Why I'm Betting Against AI Agents in 2025 (Despite Building Them)

☆ Yσɠƚԋσʂ ☆@lemmy.ml · 3 days ago

Why I'm Betting Against AI Agents in 2025 (Despite Building Them)

queermunist she/her@lemmy.ml · 2 days ago

But doesn’t the LLM sometimes churn out tedious garbage that you have to fix, thus not actually saving time?

☆ Yσɠƚԋσʂ ☆@lemmy.ml · 2 days ago

That’s where the rate of success becomes important. LLMs mostly produce decent code when applied to common cases like the examples I gave above. My experience is that vast majority of the time it’s as good as what you’d write, occasionally needing minor tweaks. However, there’s nothing forcing you to use the code they produce either. If the LLM stumbles, you can always fall back to writing the code by hand which leaves you no worse off than you would’ve been otherwise. It’s all about learning how the tool works and when to use it.

queermunist she/her@lemmy.ml · 2 days ago

You have to check it every single time, though, erasing any time savings. You’re saving effort, maybe, but not time.

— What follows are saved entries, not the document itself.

-- ==== Sys2Proof/Machine/RegsField.lean ====
section
/-! DEFINITION. The register fields of the F-die blocks RFA, RFB, RFT, CHN, DMD, TT, WMB, PLC, SLATE and GPIO, one constant per field, copied from
the register tables of the spec (offset, stride and count; bits; access; reset). -/

namespace Sys2Proof.Machine

/-! ### RFA (base 0x100000), 02_radio_reception -/

def RFA_CTRL_enable : Field := ⟨0x100000, 0x0, 0x0, 1, 0, 0, .rw, 0⟩
def RFA_CTRL_lna : Field := ⟨0x100000, 0x0, 0x0, 1, 2, 1, .rw, 0⟩
def RFA_CTRL_agc_freeze : Field := ⟨0x100000, 0x0, 0x0, 1, 3, 3, .rw, 0⟩
def RFA_CTRL_cal_start : Field := ⟨0x100000, 0x0, 0x0, 1, 4, 4, .w1s, 0⟩
def RFA_CTRL_gain_cal_start : Field := ⟨0x100000, 0x0, 0x0, 1, 5, 5, .w1s, 0⟩
def RFA_CTRL_cnt_clear : Field := ⟨0x100000, 0x0, 0x0, 1, 6, 6, .w1s, 0⟩
def RFA_TUNE_centre : Field := ⟨0x100000, 0x4, 0x0, 1, 23, 0, .rw, 0x847240⟩
def RFA_BW_bw : Field := ⟨0x100000, 0x8, 0x0, 1, 2, 0, .rw, 4⟩
def RFA_STAT_pll_lock : Field := ⟨0x100000, 0xC, 0x0, 1, 0, 0, .ro, 0⟩
def RFA_STAT_overload : Field := ⟨0x100000, 0xC, 0x0, 1, 1, 1, .ro, 0⟩
def RFA_STAT_cal_state : Field := ⟨0x100000, 0xC, 0x0, 1, 3, 2, .ro, 0⟩
def RFA_STAT_deaf : Field := ⟨0x100000, 0xC, 0x0, 1, 4, 4, .ro, 0⟩
def RFA_STAT_lna_bypassed : Field := ⟨0x100000, 0xC, 0x0, 1, 5, 5, .ro, 0⟩
def RFA_STAT_agc_gain : Field := ⟨0x100000, 0xC, 0x0, 1, 13, 6, .ro, 0⟩
def RFA_POWER_power : Field := ⟨0x100000, 0x10, 0x0, 1, 15, 0, .ro, 32768⟩
def RFA_CAL_cal_temp : Field := ⟨0x100000, 0x14, 0x0, 1, 7, 0, .ro, 0⟩
def RFA_CAL_cal_age : Field := ⟨0x100000, 0x14, 0x0, 1, 23, 8, .ro, 65535⟩
def RFA_CAL_fail_code : Field := ⟨0x100000, 0x14, 0x0, 1, 31, 24, .ro, 0⟩
def RFA_OVLD_CNT : Field := ⟨0x100000, 0x18, 0x0, 1, 31, 0, .ro, 0⟩

/-- The fields of the RFA registers, in table order. -/
def fieldsRFA : List Field := [
  RFA_CTRL_enable, RFA_CTRL_lna, RFA_CTRL_agc_freeze, RFA_CTRL_cal_start, RFA_CTRL_gain_cal_start,
  RFA_CTRL_cnt_clear, RFA_TUNE_centre, RFA_BW_bw, RFA_STAT_pll_lock, RFA_STAT_overload, RFA_STAT_cal_state,
  RFA_STAT_deaf, RFA_STAT_lna_bypassed, RFA_STAT_agc_gain, RFA_POWER_power, RFA_CAL_cal_temp,
  RFA_CAL_cal_age, RFA_CAL_fail_code, RFA_OVLD_CNT]

/-- What cnt_clear of the RFA block clears (R8 of the counter registers). -/
def countersRFA : List Field := [
  RFA_OVLD_CNT]

/-! ### RFT (base 0x120000), 02_radio_reception -/

def RFT_CTRL_enable : Field := ⟨0x120000, 0x0, 0x0, 1, 0, 0, .rw, 0⟩
def RFT_CTRL_blank_mask : Field := ⟨0x120000, 0x0, 0x0, 1, 2, 1, .rw, 0⟩
def RFT_CTRL_cnt_clear : Field := ⟨0x120000, 0x0, 0x0, 1, 3, 3, .w1s, 0⟩
def RFT_CTRL_dc_lock : Field := ⟨0x120000, 0x0, 0x0, 1, 4, 4, .w1s, 0⟩
def RFT_POWER_power : Field := ⟨0x120000, 0x4, 0x0, 1, 7, 0, .rw, 212⟩
def RFT_POWER_ramp : Field := ⟨0x120000, 0x4, 0x0, 1, 15, 8, .rw, 8⟩
def RFT_STAT_pll_lock : Field := ⟨0x120000, 0x8, 0x0, 1, 0, 0, .ro, 0⟩
def RFT_STAT_busy : Field := ⟨0x120000, 0x8, 0x0, 1, 1, 1, .ro, 0⟩
def RFT_STAT_power_fault : Field := ⟨0x120000, 0x8, 0x0, 1, 2, 2, .ros, 0⟩
def RFT_STAT_measured : Field := ⟨0x120000, 0x8, 0x0, 1, 15, 8, .ro, 0⟩
def RFT_FEM_PATn_pattern : Field := ⟨0x120000, 0x10, 0x4, 8, 5, 0, .rw, 0⟩
def RFT_DC_LOn_lo : Field := ⟨0x120000, 0x40, 0x10, 8, 23, 0, .rw, 0⟩
def RFT_DC_HIn_hi : Field := ⟨0x120000, 0x44, 0x10, 8, 23, 0, .rw, 0⟩
def RFT_DC_LIMn_lim : Field := ⟨0x120000, 0x48, 0x10, 8, 16, 0, .rw, 0⟩
def RFT_DC_LIMn_ack_reserve : Field := ⟨0x120000, 0x48, 0x10, 8, 31, 24, .rw, 0⟩
def RFT_DC_USEDn_used : Field := ⟨0x120000, 0x4C, 0x10, 8, 31, 0, .ro, 0⟩
def RFT_TX_CNT : Field := ⟨0x120000, 0xC0, 0x0, 1, 31, 0, .ro, 0⟩
def RFT_REFUSE_CNT : Field := ⟨0x120000, 0xC4, 0x0, 1, 31, 0, .ro, 0⟩

/-- The fields of the RFT registers, in table order. -/
def fieldsRFT : List Field := [
  RFT_CTRL_enable, RFT_CTRL_blank_mask, RFT_CTRL_cnt_clear, RFT_CTRL_dc_lock, RFT_POWER_power,
  RFT_POWER_ramp, RFT_STAT_pll_lock, RFT_STAT_busy, RFT_STAT_power_fault, RFT_STAT_measured,
  RFT_FEM_PATn_pattern, RFT_DC_LOn_lo, RFT_DC_HIn_hi, RFT_DC_LIMn_lim, RFT_DC_LIMn_ack_reserve,
  RFT_DC_USEDn_used, RFT_TX_CNT, RFT_REFUSE_CNT]

/-- What cnt_clear of the RFT block clears (R8 of the counter registers). -/
def countersRFT : List Field := [
  RFT_TX_CNT, RFT_REFUSE_CNT]

/-! ### CHN (base 0x130000), 02_radio_reception -/

def CHN_CTRL_cnt_clear : Field := ⟨0x130000, 0x0, 0x0, 1, 0, 0, .w1s, 0⟩
def CHN_STAT_slots_enabled : Field := ⟨0x130000, 0x4, 0x0, 1, 7, 0, .ro, 0⟩
def CHN_STAT_ctx_free : Field := ⟨0x130000, 0x4, 0x0, 1, 15, 8, .ro, 128⟩
def CHN_SLOT_CFGn_offset : Field := ⟨0x130000, 0x1000, 0x10, 128, 16, 0, .rw, 0⟩
def CHN_SLOT_CFGn_path : Field := ⟨0x130000, 0x1000, 0x10, 128, 17, 17, .rw, 0⟩
def CHN_SLOT_MODEn_mode_mask : Field := ⟨0x130000, 0x1004, 0x10, 128, 8, 0, .rw, 0⟩
def CHN_SLOT_MODEn_scheduled : Field := ⟨0x130000, 0x1004, 0x10, 128, 9, 9, .rw, 0⟩
def CHN_SLOT_MODEn_unpick : Field := ⟨0x130000, 0x1004, 0x10, 128, 10, 10, .rw, 1⟩
def CHN_SLOT_MODEn_sync_rssi_min : Field := ⟨0x130000, 0x1004, 0x10, 128, 23, 16, .rw, 128⟩
def CHN_SLOT_CTRLn_enable : Field := ⟨0x130000, 0x1008, 0x10, 128, 0, 0, .rw, 0⟩
def CHN_SLOT_STATn_state : Field := ⟨0x130000, 0x100C, 0x10, 128, 1, 0, .ro, 0⟩
def CHN_SLOT_STATn_cfg_error : Field := ⟨0x130000, 0x100C, 0x10, 128, 2, 2, .ro, 0⟩
def CHN_SLOT_STATn_frames : Field := ⟨0x130000, 0x100C, 0x10, 128, 4, 3, .ro, 0⟩
def CHN_SLOT_STATn_noise_floor : Field := ⟨0x130000, 0x100C, 0x10, 128, 15, 8, .ro, 128⟩

/-- The fields of the CHN registers, in table order. -/
def fieldsCHN : List Field := [
  CHN_CTRL_cnt_clear, CHN_STAT_slots_enabled, CHN_STAT_ctx_free, CHN_SLOT_CFGn_offset, CHN_SLOT_CFGn_path,
  CHN_SLOT_MODEn_mode_mask, CHN_SLOT_MODEn_scheduled, CHN_SLOT_MODEn_unpick, CHN_SLOT_MODEn_sync_rssi_min,
  CHN_SLOT_CTRLn_enable, CHN_SLOT_STATn_state, CHN_SLOT_STATn_cfg_error, CHN_SLOT_STATn_frames,
  CHN_SLOT_STATn_noise_floor]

☆ Yσɠƚԋσʂ ☆@lemmy.ml · 2 days ago

You’re absolutely saving time, checking that the code works is far less time consuming than writing it. Especially for stuff like UIs or service endpoints. I literally work with this stuff on daily basis, and I would never go back. There’s also another aspect to it which is that I personally find it makes my workflow more enjoyable. It lets me focus on things I actually want to work on, while automating a lot of boilerplate that I had to write by hand previously. Even if it wasn’t saving me much time, there’s a quality of life improvement here.

queermunist she/her@lemmy.ml · 2 days ago

METR measured the speed of 16 developers working on complex software projects, both with and without AI assistance. After finishing their tasks, the developers estimated that access to AI had accelerated their work by 20% on average. In fact, the measurements showed that AI had slowed them down by about 20%.

☆ Yσɠƚԋσʂ ☆@lemmy.ml · 2 days ago

Yes, I’ve seen this as well. First of all, 16 devs is a tiny sample, a far bigger study would be needed to get any meaningful results here. Second, it really depends on how experienced people are at using these tools. It took me a while to identify patterns that actually work repeatably and develop intuition for cases where the model is most likely to produce good results.